Having just purchased your new carving there are a few things you may need to know to keep it looking good for years to come.

Most of my carvings are made from “green” wood, meaning that the wood has not yet dried or seasoned. Why don’t I use dried timber? Mainly because air drying timber is a slow process with wood drying about an inch every year. You can imagine how long it would take to dry a 3 foot diameter log! so its just not a viable option for me.
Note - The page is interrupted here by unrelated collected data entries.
-- ==== Sys2Proof/WellFormed.lean ====
section
/-! DEFINITION. Which commands are well formed: every operand within the width and the range that the spec's formats and
tables give it. -/

namespace Sys2Proof

/-- A contested grant (R91, R92, R226, R244): a unit that the resource has, two different requesters or more, each with its
class. -/
def Contest.ok (c : Contest) : Bool :=
  let (units, who) := match c.res with
    | .matrix | .bank | .vector | .scalar => (80000, 8)
    | .pool => (32000, 80)
    | .tracker => (8, 64)
    | .squeezer | .expander => (1, 64)
    | .media => (4, 128)
    | .dict => (4, 64)
  decide (c.unit < units) && decide (2 ≤ c.reqs.length) && c.reqs.all (fun r => decide (r.1 < who) && decide (r.2 < 4))
    && decide (c.reqs.map (·.1)).Nodup

/-- The environment of a run names global cores (R75), contests that can arise, and lines of the linear space. -/
def Env.ok (e : Env) : Bool :=
  (e.illegal ++ e.hang).all (fun c => decide (c < 80000)) && e.contests.all Contest.ok
    && e.bankHolds.all (fun h => decide (h.core < 80000)) && (e.newCacheUe ++ e.prefetched).all fun a => decide (a < 549487378432)

/-- A row of HBM (R231). -/
def HbmRow.ok (r : HbmRow) : Bool :=
  decide (r.stack < 8) && decide (r.pc < 32) && decide (r.bank < 64) && decide (r.row < 32768)

/-- A dispatched entry (R103, R314, R315): context, stream, list tag, entry index and header within their fields. -/
def Dispatch.ok (d : Dispatch) : Bool :=
  decide (d.ctx < 64) && decide (d.stream < 16384) && decide (d.listTag < 2 ^ 32) && decide (d.entry < 4096)
    && decide (d.hdr < 2 ^ 64) && d.env.ok

/-- A command list (R314): a header of 128 bits, ENTRY_COUNT entries with headers of 64, ROW_BYTES of row payload. -/
def ListReq.ok (q : ListReq) : Bool :=
  decide (q.stream < 16384) && decide (q.hdr < 2 ^ 128) && q.entries.length == q.hdr / 2 ^ 48 % 2 ^ 16
    && q.row.length == q.hdr / 2 ^ 112 && q.entries.all fun e => decide (e.1 < 2 ^ 64)

/-- A management request (R395): its header fields within their widths. -/
def Req.ok (q : Req) : Bool :=
  decide (q.stream < 16384) && decide (q.tag < 2 ^ 32) && decide (q.index < 2 ^ 16) && decide (q.sub < 2 ^ 8)
    && decide (q.op < 2 ^ 8) && decide (q.length < 2 ^ 32) && decide (q.rsv < 2 ^ 32) && q.rivals.all fun r => decide (r < 16384)

/-- A Raorn packet (R334, R338): its header fields within their widths, at most 8,192 payload bytes. -/
def Packet.ok (k : Packet) : Bool :=
  decide (k.addr < 2 ^ 128) && decide (k.port < 2 ^ 16) && decide (k.version < 16) && decide (k.type < 16) && decide (k.flags < 2 ^ 8)
    && decide (k.stream < 16384) && decide (k.seq < 2 ^ 32) && decide (k.ack < 2 ^ 32) && decide (k.sack < 2 ^ 64)
    && decide (k.window < 2 ^ 16) && decide (k.len < 2 ^ 16) && decide (k.payload.length ≤ 8192)

/-- A DATA message (R351): its header fields within their widths. -/
def DataReq.ok (q : DataReq) : Bool :=
  decide (q.stream < 16384) && decide (q.ctx < 2 ^ 8) && decide (q.model < 2 ^ 8) && decide (q.reason < 2 ^ 8)
    && decide (q.tag < 2 ^ 32) && decide (q.off < 2 ^ 64) && decide (q.len < 2 ^ 64)

/-- A training's result (R20, R24): an existing link, 66 lanes in a direction. -/
def LinkRun.ok (r : LinkRun) : Bool :=
  decide (r.link < 19) && r.link != 8 && decide (r.failedAB < 2 ^ 66) && decide (r.failedBA < 2 ^ 66)

/-- A refill (R388): at most 64 contexts, with their own numbers. -/
def Refill.ok (r : Refill) : Bool := r.ctxs.all fun c => decide (c.ctx < 64)

/-- Is a command well formed? -/
def wellFormed : Instr → Bool
  | .matmul d => d.ok
  | .conv d => d.ok
  | .convGrouped d => d.ok
  | .maxPooling d => d.ok
  | .averagePooling d => d.ok
  | .sumPooling d => d.ok
  | .convert d => d.ok
  | .add d => d.ok
  | .sub d => d.ok
  | .mul d => d.ok
  | .fma d => d.ok
  | .max d => d.ok
  | .min d => d.ok
  | .relu d => d.ok
  | .leakyRelu d => d.ok
  | .sigmoid d => d.ok
  | .tanh d => d.ok
  | .softplus d => d.ok
  | .exp d => d.ok
  | .log d => d.ok
  | .recip d => d.ok
  | .rsqrt d => d.ok
  | .gelu d => d.ok
  | .silu d => d.ok
  | .reduceSum d => d.ok
  | .reduceMax d => d.ok
  | .softmax d => d.ok
  | .reluBwd d => d.ok
  | .leakyReluBwd d => d.ok
  | .sigmoidBwd d => d.ok
  | .tanhBwd d => d.ok
  | .softplusBwd d => d.ok
  | .expBwd d => d.ok
  | .softmaxBwd d => d.ok
  | .geluBwd d => d.ok
  | .siluBwd d => d.ok
  | .dropout d => d.ok
  | .maskRows d => d.ok
  | .copy d => d.ok
  | .fill d => d.ok
  | .squeeze d => d.ok
  | .expand d => d.ok
  | .barrier d => d.ok
  | .loadreg d => d.ok
  | .allReduce d => d.ok
  | .broadcast d => d.ok
  | .allGather d => d.ok
  | .pack d => d.ok
  | .moment2Update d => d.ok
  | .orthoUpdate d => d.ok
  | .tableLoad d => d.ok
  | .tableRetire d => d.ok
  | .batch d => d.ok
  | .dictLoad d => d.ok
  | .dictUnload d => d.ok
  | .detok d => d.ok
  | .read q => q.ok
  | .write q => q.ok
  | .describe q => q.ok
  | .describeNext q => q.ok
  | .bind q => q.ok
  | .unbind q => q.ok
  | .semAcquire q => q.ok
  | .semRelease q => q.ok
  | .retrainRequest q => q.ok
  | .openSiteBind q => q.ok
  | .driftedSlabs q => q.ok
  | .load q => q.ok
  | .retire q => q.ok
  | .intakeConfig q => q.ok
  | .portRetrain q => q.ok
  | .portRole q => q.ok
  | .topology q => q.ok
  | .form q => q.ok
  | .donate q => q.ok
  | .receive q => q.ok
  | .leave q => q.ok
  | .tgenStart q => q.ok
  | .tgenStop q => q.ok
  | .deepIdleRequest q => q.ok
  | .deepIdleExit q => q.ok
  | .keepWarm q => q.ok
  | .pause q => q.ok
  | .run q => q.ok
  | .resetRequest q => q.ok
  | .ctxHold q => q.ok
  | .begin q => q.ok
  | .imageWindow q => q.ok
  | .imageOffset q => q.ok
  | .commit q => q.ok
  | .abort q => q.ok
  | .svnCommit q => q.ok
  | .lcRequest q => q.ok
  | .attestNonce q => q.ok
  | .commandList q => q.ok
  | .admitList m => decide (m < 255)
  | .admitLimit _ => true
  | .mergeWindow _ => true
  | .loadDecision => true
  | .loadFailed m => decide (m < 255)
  | .modelStopComplete m _ repairs _ => decide (m < 255) && repairs.all HbmRow.ok
  | .timeout _ _ _ => true
  | .abortLimit _ half => decide (half < 2)
  | .data k => k.ok
  | .ack k => k.ok
  | .open k => k.ok
  | .close k => k.ok
  | .reset k => k.ok
  | .streamStopComplete n => decide (n < 16384)
  | .raornAckTimer n => decide (n < 16384)
  | .rtoExpiry n => decide (n < 16384)
  | .transmit => true
  | .dataWrite q => q.ok
  | .dataRead q => q.ok
  | .image q => q.ok
  | .deviceOpFromHost op q => (op == 2 || op == 4 || op == 5 || op == 7) && q.ok
  | .reservedDataOp op q => (op == 0 || (decide (8 ≤ op) && decide (op < 256))) && q.ok
  | .filteredFrame _ => true
  | .neighborSolicitation src mac target => decide (src < 2 ^ 128) && decide (mac < 2 ^ 48) && decide (target < 2 ^ 128)
  | .neighborAdvertisement target mac _ _ => decide (target < 2 ^ 128) && decide (mac < 2 ^ 48)
  | .echoRequest src dst ident seq _ => decide (src < 2 ^ 128) && decide (dst < 2 ^ 128) && decide (ident < 2 ^ 16) && decide (seq < 2 ^ 16)
  | .pfc mask times => decide (mask < 2 ^ 8) && decide (times.length = 8) && times.all (fun t => decide (t < 2 ^ 16))
  | .pfcPauseEnd p => decide (p < 8)
  | .pfcRefresh => true
  | .linkDown => true
  | .linkUp => true
  | .portFallback => true
  | .idleLoss seat => decide (seat < 2)
  | .openSiteData hdr _ => decide (hdr < 2 ^ 64)
  | .openSiteEndOfSample hdr => decide (hdr < 2 ^ 64)
  | .openSiteCredit hdr => decide (hdr < 2 ^ 64)
  | .openSiteLinkDown => true
  | .tenonFlit h _ _ _ _ => decide (h.link < 19) && decide (h.src < 7) && decide (h.dst < 7)
  | .retryRateExceeded link => decide (link < 19)
  | .tenonTrainingDone r _ => r.ok
  | .dvFlit p bs => decide (p < 6) && decide (bs.length = 256)
  | .dvAckTimer p => decide (p < 6)
  | .dvReplayTimer p => decide (p < 6)
  | .dvReplayRateExceeded p => decide (p < 6)
  | .portTrainingDone p _ _ => decide (p < 6)
  | .portRetry p => decide (p < 6)
  | .portStopComplete p => decide (p < 6)
  | .heartbeatSend => true
  | .heartbeat _ => true
  | .heartbeatAck _ => true
  | .failover => true
  | .pairHello serial _ _ _ => decide (serial < 2 ^ 64)
  | .pairHelloTimeout => true
  | .pairLeave => true
  | .pairStopComplete => true
  | .mirrorWrite index sub _ => decide (index < 2 ^ 16) && decide (sub < 2 ^ 8)
  | .mirrorApply _ index sub _ => decide (index < 2 ^ 16) && decide (sub < 2 ^ 8)
  | .batchClaim _ => true
  | .jobStart _ => true
  | .agree _ _ => true
  | .recheck _ _ _ _ => true
  | .katResult _ _ => true
  | .slabXfer _ sweep _ => decide (sweep < 2)
  | .driftFetch c _ _ sweep => decide (c < 64) && decide (sweep < 2)
  | .collHead role _ _ => decide (role < 6)
  | .collExp role _ _ _ _ _ => decide (role < 6)
  | .collSum role _ _ _ _ _ => decide (role < 6)
  | .collData role _ _ _ _ _ => decide (role < 6)
  | .collAbort role _ _ => decide (role < 6)
  | .donorQuiesced => true
  | .refillBegin r => r.ok
  | .refillData c _ _ crc => decide (c < 64) && decide (crc < 2 ^ 64)
  | .refillEnd crc => decide (crc < 2 ^ 64)
  | .slabStaged h _ _ => decide (h < 2)
  | .katDone h _ => decide (h < 2)
  | .journalDrain => true
  | .planerResume => true
  | .tableLoadSlotTaken => true
  | .engineGrant _ => true
  | .sample k hdr _ => decide (k < 128) && decide (hdr < 2 ^ 64)
  | .sampleResolved k _ => decide (k < 128)
  | .timeBudget k _ => decide (k < 128)
  | .roiReread k _ => decide (k < 128)
  | .intakeStopComplete k => decide (k < 128)
  | .hbmRefresh h c => decide (h < 8) && decide (c.pc < 32)
  | .hbmTempSample md temps => decide (md < 2) && decide (temps.length = 4)
  | .prefetch ctx _ _ => decide (ctx < 64)
  | .tgenRunDone sub _ _ _ _ _ repairs _ => decide (1 ≤ sub) && decide (sub ≤ 128) && repairs.all HbmRow.ok
  | .wipeDone _ repairs bad => repairs.all HbmRow.ok && bad.all (fun h => decide (h < 8))
  | .hbmScrub _ err _ _ => decide (err < 3)
  | .sramScrub _ err _ => decide (err < 3)
  | .tenonEq link => decide (link < 19)
  | .hbmRetrain sub _ => decide (1 ≤ sub) && decide (sub ≤ 128)
  | .hbmRetrainWaitExpiry sub => decide (1 ≤ sub) && decide (sub ≤ 128)
  | .opticalTune e _ _ => decide (e < 7)
  | .avs targets => targets.all (fun t => decide (t.1 < 7))
  | .avsStep rail => decide (rail < 7)
  | .avsNack rail => decide (rail < 7)
  | .nvsWear _ _ => true
  | .telemetryPeriod _ => true
  | .digestWalk ctx _ _ sweep _ => decide (ctx < 64) && decide (sweep < 2)
  | .pauseLimit task => decide (task < 9)
  | .groupIdleDelay g => decide (g < 40)
  | .dieIdleDelay d => decide (d < 4)
  | .clockStartComplete pll i => decide (i < if pll then 7 else 40)
  | .clockStopComplete pll i => decide (i < if pll then 7 else 40)
  | .clockLoss u => decide (u < 14)
  | .dieSilence u => decide (u < 14)
  | .crashDump type _ _ => decide (1 ≤ type) && decide (type ≤ 6)
  | .rejoin type _ _ _ runs _ repairs => decide (1 ≤ type) && decide (type ≤ 5) && runs.all LinkRun.ok && repairs.all HbmRow.ok
  | .iodLoss => true
  | .suspectReplay envs => envs.all Env.ok
  | .signingComplete seat => decide (seat < 2)
  | .imageChecksEnd _ => true
  | .suppliesGood rails _ => decide (rails < 2 ^ 11)
  | .resetN => true
  | .s1Entry => true
  | .hbmTrainingDone trained => decide (trained.length = 8)
  | .s1End failed => failed.all (fun u => decide (u < 14))
  | .s1Timeout => true
  | .switchover => true
  | .vaoMainRestored => true
  | .mainRailOutOfRange rail => decide (rail < 9)
  | .writeBackComplete => true
  | .returnFromRetention => true
  | .refClockEvent state => decide (state < 3)
  | .dieTempSample temps => decide (temps.length = 7)
  | .thermtripRelease => true
  | .tripRailsKept => true
  | .pmbAlert rail _ => decide (rail < 7)
  | .powerWindow _ => true
  | .laserLow e => decide (e < 7)
  | .slabHome h => decide (h < 2)
  | .powerLoss => true
  | .laserRestored e => decide (e < 7)
  | .deepIdleExitComplete => true
  | .pllLockTimeout u => decide (u < 7)
  | .dieSelfTestDone u _ => decide (u < 7)
  | .opticalEnginesTuned bad => bad.all (fun e => decide (e < 7))
  | .openSiteDiscovery _ _ _ _ ident => decide (ident < 2 ^ 128)
  | .testAccessPort code => decide (code < 2 ^ 8)

end Sys2Proof
end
As your carving dries and the wood gets used to its new shape, some cracks may appear, this is perfectly normal and there is nothing that can be done to stop this totally, but it can be limited by following the steps listed below.

1 . Me
Using the experience I have gained, I will do my best to “read” the wood. Meaning I will figure out where I think the main cracks want to come and work around them, so that any cracks that do develop will be hidden. Usually when I sell a carving I will tell the customer what I have done and where to expect the cracks to appear so that there are no surprises.

2 . Drying
Slow drying is the key to keeping your carving from developing larger cracks. The best way to do this is to place it in a slightly shaded spot in the garden out of the heat of the sun. It is advisable to do this for at least the first year till the wood has stabalised itself somewhat. If the carving is to be kept indoors the same applies, keep it in a cooler part of the house, away from any dry heat sources.

3 . Placement
After finding a suitable shady spot to display your carving, you should now make sure that it doesn’t sit directly onto the bare ground as it will draw up moisture causing the base to rot.This can be avoided by sitting the carving on gravel, little strips of wood, anything really that will allow moisture to drain freely from the base.

4 . Treatment
There are so many wood treatments out there it can get confusing. But the main things you are looking for on the tin are “preservative”, “mould resistant ” and one that will keep the colour that you want. I don’t personally like varnish as they tend to flake and peel after a few years. I prefer the various oils that are out there such as decking oil as these soak right into the wood and have built in mould inhibitors and preservatives. When I sell a carving I will tell you what I have used to treat it and when you should reapply the coating. But as a guide I would say to recoat whenever the carving starts to look dry, or at least twice a year in Spring and Autumn.

 

5 . Mould
Living in such a damp climate as we do, mould could be an issue. But by keeping your carving off the bare ground and regular recoating of the wood treatment with built in mould inhibitors, then it should stay mould free. If however you do get mould developing then this can be treated with a solution of bleach and water. Scrub the area with the solution and allow to dry before recoating with the oil.

 

One more option would be to have the whole carving pressure treated. This is the same process that sawmills use to treat fence posts, it will give the piece a 20 year life. I would only do this with woods that are not so naturally durable . The only drawback is that the wood will turn a light green colour, but this can be easily stained over.